An astute leader new to a school community will carefully assess that past and aim to engage her or his predecessor in a way that enhances opportunity and builds strength for the incoming leadership team.
There is danger that if the incoming leader and leadership team predetermine the outgoing leader to be a threat, this concern may become a reality. It is not hard to imagine that if the outgoing leader perceives herself or himself to be regarded as ‘alien’, this too may become a reality. No-one who has made a sincere commitment to an organisation for a long period of time appreciates being tossed aside and regarded as distasteful. It would take a noble person indeed, to ‘suck this up’ without reacting. Incoming leaders need to be careful about throwing the baby out with the bathwater.
4. It follows that new leadership may suggest that what is inherited is inferior or sub-standard. That justifies statements such as “drastic remedial action is necessary” and “things will get worse before they get better” – implying that if those within the school have been comfortable in working within an inferior environment, they will be given a good shake as the new leadership groups takes the school toward betterment.

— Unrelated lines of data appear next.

-- ==== Sys2Proof/Machine/Atomics.lean ====
section
/-! DEFINITION. Atomics at the home slice (R240 to R247), row atomics (R248 to R252), and the requests that reach another
core's scratchpad (R199, R212). -/

namespace Sys2Proof.Machine

/-! ## At issue (R240, R244) -/

/-- The L1 sectors of n bytes leave the issuing core's L1. -/
def State.l1Forget (s : State) (core : Nat) (p : Place) (n : Nat) : State :=
  (pieces p n).foldl (fun s (q, _) => if q.cached then s.setCore core (·.l1Drop q.key) else s) s

/-- The operation as it stands in one request with another lane's operand added (R244). -/
def AtomOp.join (o : AtomOp) (x : Nat) : AtomOp := { o with operand := atomAdd o.ty true o.operand x }

/-- The request of an earlier lane of the same issue, of the same addition at the same effective address. -/
def Req.joins (r : Req) (core : Nat) (op : AtomOp) : Bool :=
  match r.kind with
  | .atomic (.mem _) _ o _ _ => r.core == core && o.issue == op.issue && o.padd == op.padd && o.ea == op.ea
  | _ => false

/-- The request with one more lane. -/
def Req.joined (r : Req) (x pend : Nat) : Req :=
  match r.kind with
  | .atomic q n o lanes id =>
    { r with kind := .atomic q n (o.join x) (lanes ++ [{ pend := pend, before := o.operand }]) id }
  | _ => r

/-- One lane's atomic leaves the core, or joins the request of an earlier lane of its issue, which then leaves behind this
group's own stores too; the operation's number. A joined request goes under the first lane's object id
(notes/assumptions/25). None: the group's own stores to the bytes find no room to leave first. -/
def State.sendAtomic (s : State) (gid : Nat) (g : Group) (l : Nat) (a : AddrReg) (pa n : Nat) (ea : DWord) (op : AtomOp)
    (dest : Dest) : Option (Nat × State) :=
  match s.pushOwn g.core gid (.mem pa) n with
  | none => none
  | some s =>
    let s := s.l1Forget g.core (.mem pa) n
    let bytes : List (Option Byte) := if dest = .none then [] else List.replicate n none
    let (id, s) := s.openPend gid g [l] dest bytes 1 ea
    let adds := a.space == 0 && !op.cas && op.op == 0
    let op := { op with ea := ea }
    let same := fun (r : Req) => r.joins g.core op
    if adds && s.net.any same then
      let behind := s.net.filter fun r => !same r
      some (id, { s with net := behind ++ (s.net.filter same).map (·.joined op.operand id) })
    else
      some (id, s.post g.core (homeOf pa) gid g.part
        (.atomic (.mem pa) n op [{ pend := id, before := 0 }] (if a.space = 0 then a.objid else 0)))

/-- Operations that a PCI Express AtomicOp carries to host memory (R246). -/
def AtomOp.onHost (op : AtomOp) : Bool :=
  !op.padd && (op.cas || ((op.op == 0 || op.op == 6) && op.ty < 4))

def isHost (pa : Nat) : Bool :=
  match paKind pa with
  | .host => true
  | _ => false

/-- An atomic in one lane: its checks, then its request. -/
def State.atomicLane (s : State) (gid : Nat) (g : Group) (l : Nat) (a : AddrReg) (ea : DWord) (n : Nat) (op : AtomOp)
    (dest : Dest) (regs : List Nat) : LaneOut :=
  match s.checkReg g a [0, 3] .modify ea n with
  | some c => .stop (.raise { cause := c, addr := ea })
  | none =>
    match s.checkAccess g a .modify ea n n (fun pa => isHost pa && !op.onHost) with
    | (.error c, s) => .done s (.raise { cause := c, addr := ea })
    | (.ok pa, s) =>
      match s.sendAtomic gid g l a pa n ea op dest with
      | none => .hold
      | some (id, s) =>
        .done (if dest = .none then s else s.setThread gid l (·.awaitRegs id regs)) (.next true)

def atomLane (f : RForm) (issueNo gid : Nat) (s : State) (l : Nat) (t : Thread) : LaneOut :=
  match s.group? gid with
  | none => .stop (.next false)
  | some g =>
    match atomOperands g t (typed f.ty f.d) f.a f.b with
    | .error e => e.lane
    | .ok (regs, d, a, ea) =>
      if (63 ≤ t.loads && !f.mx) || t.full .stores then .hold
      else
        (s.openLate gid g l .stores regs (atomBytes f.ty.toNat) .counted).2.atomicLane gid g l a ea (atomBytes f.ty.toNat)
          { op := f.c.toNat, ty := f.ty.toNat, operand := d, issue := issueNo }
          (if f.mx then .none else .vec l regs) regs

def execAtom (f : RForm) (s : State) : Host.Outcome State Fault Refusal :=
  seqInstr { pred := f.pred, runs := [typed f.ty f.d] } (atomLane f s.seq) s.newStore

def casLane (f : RForm) (issueNo gid : Nat) (s : State) (l : Nat) (t : Thread) : LaneOut :=
  match s.group? gid with
  | none => .stop (.next false)
  | some g =>
    match physAll g t [typed f.ty f.d, typed f.ty f.c] with
    | .error e => e.lane
    | .ok rs =>
      match atomOperands g t (typed f.ty f.d) f.a f.b, readAll g t (rs.getD 1 []) with
      | .error e, _ => e.lane
      | _, .error e => e.lane
      | .ok (regs, d, a, ea), .ok cs =>
        if 63 ≤ t.loads || t.full .stores then .hold
        else
          (s.openLate gid g l .stores (regs ++ rs.getD 1 []) (atomBytes f.ty.toNat) .counted).2.atomicLane gid g l a ea
            (atomBytes f.ty.toNat)
            { op := 6, ty := f.ty.toNat, cas := true, operand := d, comparand := wordsNat cs, issue := issueNo }
            (.vec l regs) regs

def execCas (f : RForm) (s : State) : Host.Outcome State Fault Refusal :=
  seqInstr { pred := f.pred, runs := [typed f.ty f.d, typed f.ty f.c] } (casLane f s.seq) s.newStore

def padd2Lane (f : RForm) (issueNo gid : Nat) (s : State) (l : Nat) (t : Thread) : LaneOut :=
  match s.group? gid with
  | none => .stop (.next false)
  | some g =>
    match atomOperands g t (single f.d) f.a f.b with
    | .error e => e.lane
    | .ok (regs, d, a, ea) =>
      if t.full .stores then .hold
      else
        (s.openLate gid g l .stores regs 4 .counted).2.atomicLane gid g l a ea 4 { op := 0, ty := f.ty.toNat, padd := true, operand := d, issue := issueNo } .none []

def execPadd2 (f : RForm) (s : State) : Host.Outcome State Fault Refusal :=
  seqInstr { pred := f.pred } (padd2Lane f s.seq) s.newStore

/-! ## At the home slice -/

/-- The new value of the bytes. -/
def AtomOp.apply (op : AtomOp) (flush : Bool) (o : Nat) : Nat :=
  if op.cas then (if o = op.comparand then op.operand else o) else atomNew op.op op.ty flush o op.operand

/-- One half of a packed addition (R245). -/
def AtomOp.applyHalf (op : AtomOp) (high : Bool) (o : Nat) : Nat :=
  let n := atomAdd op.ty true o op.operand
  if high then elem 16 1 n * 2 ^ 16 + elem 16 0 o else elem 16 1 o * 2 ^ 16 + elem 16 0 n

/-- What lane k receives: the old value, or the old value with the sum before it (R244). -/
def laneOld (ty : Nat) (flush : Bool) (o : Nat) (lanes : List Share2) : List (Nat × Nat) :=
  match lanes with
  | [] => []
  | x :: rest => (x.pend, o) :: rest.map fun y => (y.pend, atomAdd ty flush o y.before)

/-- Every lane of a request gets its cause. -/
def State.replyCause (s : State) (r : Req) (pends : List Nat) (cause : Nat) (addr : Nat → DWord) : State :=
  pends.foldl (fun s p => s.reply r p 0 [] (some (cause, addr p)) none) s

/-- The home judges again (R243, R235): SEALW for a request that names a SEALED object; a plain atomic on a SEALED
object's line is not applied but logged. -/
inductive Verdict where
  | apply
  | sealw
  | discard
deriving DecidableEq, Repr

def State.judge (s : State) (p : Place) (obj : Word) : Verdict :=
  match p with
  | .spad _ _ _ => .apply
  | .mem pa =>
    if obj ≠ 0 then (if (s.object? obj).any (·.state == .sealed) then .sealw else .apply)
    else if (s.sealedLine pa).isSome then .discard else .apply

/-- A slice's cut through a request that is not yet complete: it keeps its place. -/
def State.keepReq (s : State) (r : Req) (old : List Req) : State :=
  { s with net := old.map fun x => if x.id == r.id then r else x }

/-- An atomic request at its place, served whole, or one half of a packed addition. -/
def State.serveAtomic (s : State) (r : Req) (old : List Req) (p : Place) (n : Nat) (op : AtomOp) (lanes : List Share2)
    (obj : Word) (high : Bool) : State :=
  let o := leNat (s.placeBytes p n)
  let flush := match p with
    | .mem _ => true
    | .spad _ _ _ => false
  let old := (({ s with net := old } : State).learn r.core p n).net
  let s := s.learn r.core p n
  let answer := fun (s : State) =>
    (laneOld op.ty flush o lanes).foldl (fun s (pend, x) => s.reply r pend 0 (leBytes n x) none none) s
  let pends := lanes.map (·.pend)
  match s.judge p obj with
  | .sealw => s.replyCause r pends 9 s.pendEa
  | .discard =>
    answer (s.logError r.part { core := r.core, kind := 6, addr := p.address })
  | .apply =>
    if s.placePoisoned p n then s.replyCause r pends 0x11 fun _ => p.address
    else if op.padd then
      if (if high then op.highDone else op.lowDone) then s.keepReq r old
      else
        let s := s.placeWrite p (leBytes n (op.applyHalf high o))
        if op.lowDone || op.highDone then answer s
        else
          let op := { op with lowDone := !high, highDone := high }
          s.keepReq { r with kind := .atomic p n op lanes obj } old
    else answer (s.placeWrite p (leBytes n (op.apply flush o)))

Wise leaders take their time to carefully assess inherited environments before initiating wholesale change. While they may wish to change the way schools are branded, this needs to be done with care. Good inherited organisational practice deserves to be maintained, not tossed aside.
5. Plagiarism is an interesting juxtapositional point that comes into the equation of new leadership, particularly in Northern Territory schools. There are rapid population shifts within the Territory. It is not unusual for schools to have a turnover of one third to one half of the school student population every twelve months to two years.
With this being the case, incoming school leaders can allow processes and practices to lapse for a period of time, then re-introducing them as new ideas after twelve months or two years. This is accepted as healthy change by a client group who, not familiar with the way it was, considers these changes to be new rather than ongoing. This could apply to school assessments, reporting to parents, school marketing, methods of newsletter circulation and so on. Far from being new, these approaches are back to the past; however they are claimed as being new ideas. Undeserved credit is given to leaders for what is tantamount to recycling.
‘New’ initiatives and approaches are new to those who come later, but not to those who have been there all along. In other words, what is ‘new’ is really old hat.
No -one denies that school leaders (and leaders of other organisations) need to be given a fair go. Pragmatic people rejoice with leaders for and in their management and administrative successes. Those who don’t are sadly negative or inherently jealous.
However, when incoming leaders in turn deny what has gone before, wanting to minimise memories of previous leadership contribution and distance their predecessors from the current and contemporary organisation, a similar negative applies. The one is hardly better than the other.
Some leaders from the past may want to ‘push in’, being reluctant to let go. Others are more than willing to relinquish but can stay connected in a positive context as resource people.
It is behoven on school leaders to be careful lest their actions lead to negativity and generate bitter waters and bad feeling for and within their organisations.